In an old town bakery a selfish father and his obnoxious daughter are busy making bread for the shop. One day, while the father is out, a mysterious good woman dressed in old rags, with dust on her cheeks walks into the shop and asks for some bread. The bakers daughter was not willing to give this old woman some bread for no money in return. After the old woman asks her again, the daughter then pulls of a tiny piece of dough and puts it into the oven, with a batch of other loafs to cook. When the daughter opens the oven, she see’s that the dough had risen so that it was the largest loaf in the oven. The daughter wasn’t going to give that to the old woman so she tore off an even smaller piece of dough and placed it in the oven under another batch of loafs. This then baked to an even bigger loaf that the first one, but still she did not give it to the old woman and instead tossed back her hair and put an even smaller piece of dough into the oven with a batch of fairy cakes. When the girl turned to see the loaf, it had risen so it was the biggest of all three. The daughter said why, who, who? but the woman but raised her stick and taps the daughter on the shoulder turning her into an owl. The daughter then fly’s out the shop hooting away, never to ask who is anybody again.

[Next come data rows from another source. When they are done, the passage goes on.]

-- ==== Sys2Proof/Machine/Ops.lean ====
section
/-! DEFINITION. The named operations over the registers: the phase timer, NEXT, LOAD, ENTER_GAP,
GO_IDLE, START's latch, and the progress of one busy edge (spec/41_serializer.md,
spec/42_sequencer.md). GO_IDLE is "the only trap-like action" (spec/60_exceptions.md rule R193);
there is no return from it (rule R200). -/

namespace Sys2Proof.Machine

/-- The result of TIMER_STEP (rule R125). -/
inductive TimerResult where
  /-- CONTINUE: the phase goes on, with these registers. -/
  | running (r : Regs)
  /-- PHASE_END. -/
  | phaseEnd
  deriving DecidableEq, Repr

/-- TIMER_STEP (rule R125). -/
def timerStep (p : Params) (r : Regs) : TimerResult :=
  if r.tick < p.unitCycles - 1 then .running { r with tick := r.tick + 1 }
  else if 1 < r.unitsLeft then .running { r with tick := 0, unitsLeft := r.unitsLeft - 1 }
  else .phaseEnd

/-- What NEXT returns (rule R127). -/
inductive Successor where
  /-- PHASE(k, q). -/
  | phase (k : SymIdx) (q : PhaseIdx)
  /-- GAP, the end of the frame. -/
  | gap
  deriving DecidableEq, Repr

/-- The first entry with a non-zero duration, and its index counted from `q`: the loop of NEXT,
which skips zero-unit entries (rules R126 and R127). -/
def firstTimed : List LutEntry → Nat → Option Nat
  | [], _ => none
  | e :: es, q => if e.units = 0 then firstTimed es (q + 1) else some q

/-- `NEXT`, the phase successor of phase `q` of symbol `k`, whose symbol is `c` (rule R127). -/
def nextPhase (p : Params) (c : Sym) (k : SymIdx) (q : PhaseIdx) : Successor :=
  match firstTimed ((recipe p c).drop (q.toNat + 1)) (q.toNat + 1) with
  | some q' => .phase k (BitVec.ofNat 2 q')
  | none => if k < 33#6 then .phase (k + 1#6) 0#2 else .gap

/-- `LOAD(k, q)` of a symbol `c`: make phase `q` of symbol `k` current (rule R128). -/
def load (p : Params) (r : Regs) (c : Sym) (k : SymIdx) (q : PhaseIdx) : Regs :=
  { r with
    symIdx := k
    phase := q
    line := (lut p c q.toNat).level
    unitsLeft := (lut p c q.toNat).units
    tick := 0 }

/-- `GO_IDLE(code)`, "the single way out of a transmission, other than RESET" (rule R168): the line
goes low, the outcome is recorded, the counters are cleared and the frame is kept. -/
def goIdle (r : Regs) (code : Status) : Regs :=
  { r with
    st := .idle
    line := false
    status := code
    symIdx := 0#6
    phase := 0#2
    tick := 0
    unitsLeft := 0
    repLeft := 0
    abortPending := false }

/-- `ENTER_GAP()` (rule R161): `(sym_idx, phase)` and `rep_left` keep their values. -/
def enterGap (p : Params) (r : Regs) : Regs :=
  { r with st := .gap, line := false, unitsLeft := p.gapUnits, tick := 0 }

/-- A phase end in SEND, the symbol `c` ending a phase, with the abort request `req` (rules R157,
R160 and R161). -/
def sendPhaseEnd (p : Params) (r : Regs) (c : Sym) (req : Bool) : Regs :=
  match nextPhase p c r.symIdx r.phase with
  | .phase k q =>
    if k = r.symIdx then { load p r c k q with abortPending := req }
    else if p.abortAtBoundary && req then goIdle r .aborted
    else load p r (symAt r.frame k) k q
  | .gap =>
    if p.abortAtBoundary && req then goIdle r .aborted
    else enterGap p r

/-- A phase end in GAP: completion, or the next attempt from the same frame (rules R162 and R164). -/
def gapPhaseEnd (p : Params) (r : Regs) : Regs :=
  if r.repLeft = 0 then goIdle r .done
  else load p { r with repLeft := r.repLeft - 1, st := .send } (symAt r.frame 0#6) 0#6 0#2

/-- One busy edge that no RESET and no immediate ABORT ends: `c` is the symbol being emitted and
`req` the abort request (rule R151, from `req = ...` on). -/
def advance (p : Params) (r : Regs) (c : Sym) (req : Bool) : Regs :=
  if p.abortAtBoundary && decide (r.st = .gap) && req then goIdle r .aborted
  else
    match timerStep p r with
    | .running r' => { r' with abortPending := req }
    | .phaseEnd => if r.st = .send then sendPhaseEnd p r c req else gapPhaseEnd p r

/-- One edge with no command, the symbol at the program counter being `c`: IDLE does nothing, SEND and
GAP advance with the request already pending (rule R153). -/
def playEdge (p : Params) (r : Regs) (c : Sym) : Regs :=
  if r.st.isIdle then r else advance p r c r.abortPending

/-- The symbol at the program counter `sym_idx` (rule R34). -/
def Regs.currentSym (r : Regs) : Sym := symAt r.frame r.symIdx

/-- The effect of an accepted START: latch the frame, set the repeat counter and load the first phase
of `B` (rule R154). -/
def acceptStart (p : Params) (r : Regs) (inp : Inputs) : Regs :=
  load p
    { r with
      frame := frameOf inp.payload
      repLeft := inp.repeatCount - 1
      st := .send
      abortPending := false
      status := .none }
    (symAt (frameOf inp.payload) 0#6) 0#6 0#2

/-- START with operands that fit the ports (rules R154, R155 and R163). -/
def startEdge (p : Params) (r : Regs) (inp : Inputs) : Regs :=
  if r.st.isIdle then
    if inp.repeatCount = 0 then { r with status := .rejected } else acceptStart p r inp
  else playEdge p r r.currentSym

/-- ABORT: nothing in IDLE (rule R158), GO_IDLE at once in immediate mode (rule R156), a request in
boundary mode (rule R157). -/
def abortEdge (p : Params) (r : Regs) : Regs :=
  if r.st.isIdle then r
  else if p.abortAtBoundary then advance p r r.currentSym true
  else goIdle r .aborted

/-- The state with new registers: an edge changes nothing else. -/
def State.withRegs (s : State) (r : Regs) : State := { s with regs := r }

/-- The operand ports driven with four operands. -/
def Inputs.withOperands (inp : Inputs) (identity group state unit : Nat) : Inputs :=
  { inp with identity := identity, group := group, state := state, unit := unit }

/-- The state with new input ports. -/
def State.withPorts (s : State) (inp : Inputs) : State := { s with ports := inp }

end Sys2Proof.Machine
end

When thinking about how to tell the creation myth in one image I though about how the Egypt myths were very detailed in drawings and symbols when telling their stories. With this in mind I decided to follow the theme. Because their were so many characters and important parts in the myth, I realised that I had to do something that had a lot of detail in it but was simple in understanding it. Drawing each of the gods and arranging them as they would have been created or their functions as gods then writing their names and functions on them gave the viewer an easier way to understand the myth. I also thought it gave the drawing a different story like approach which worked well.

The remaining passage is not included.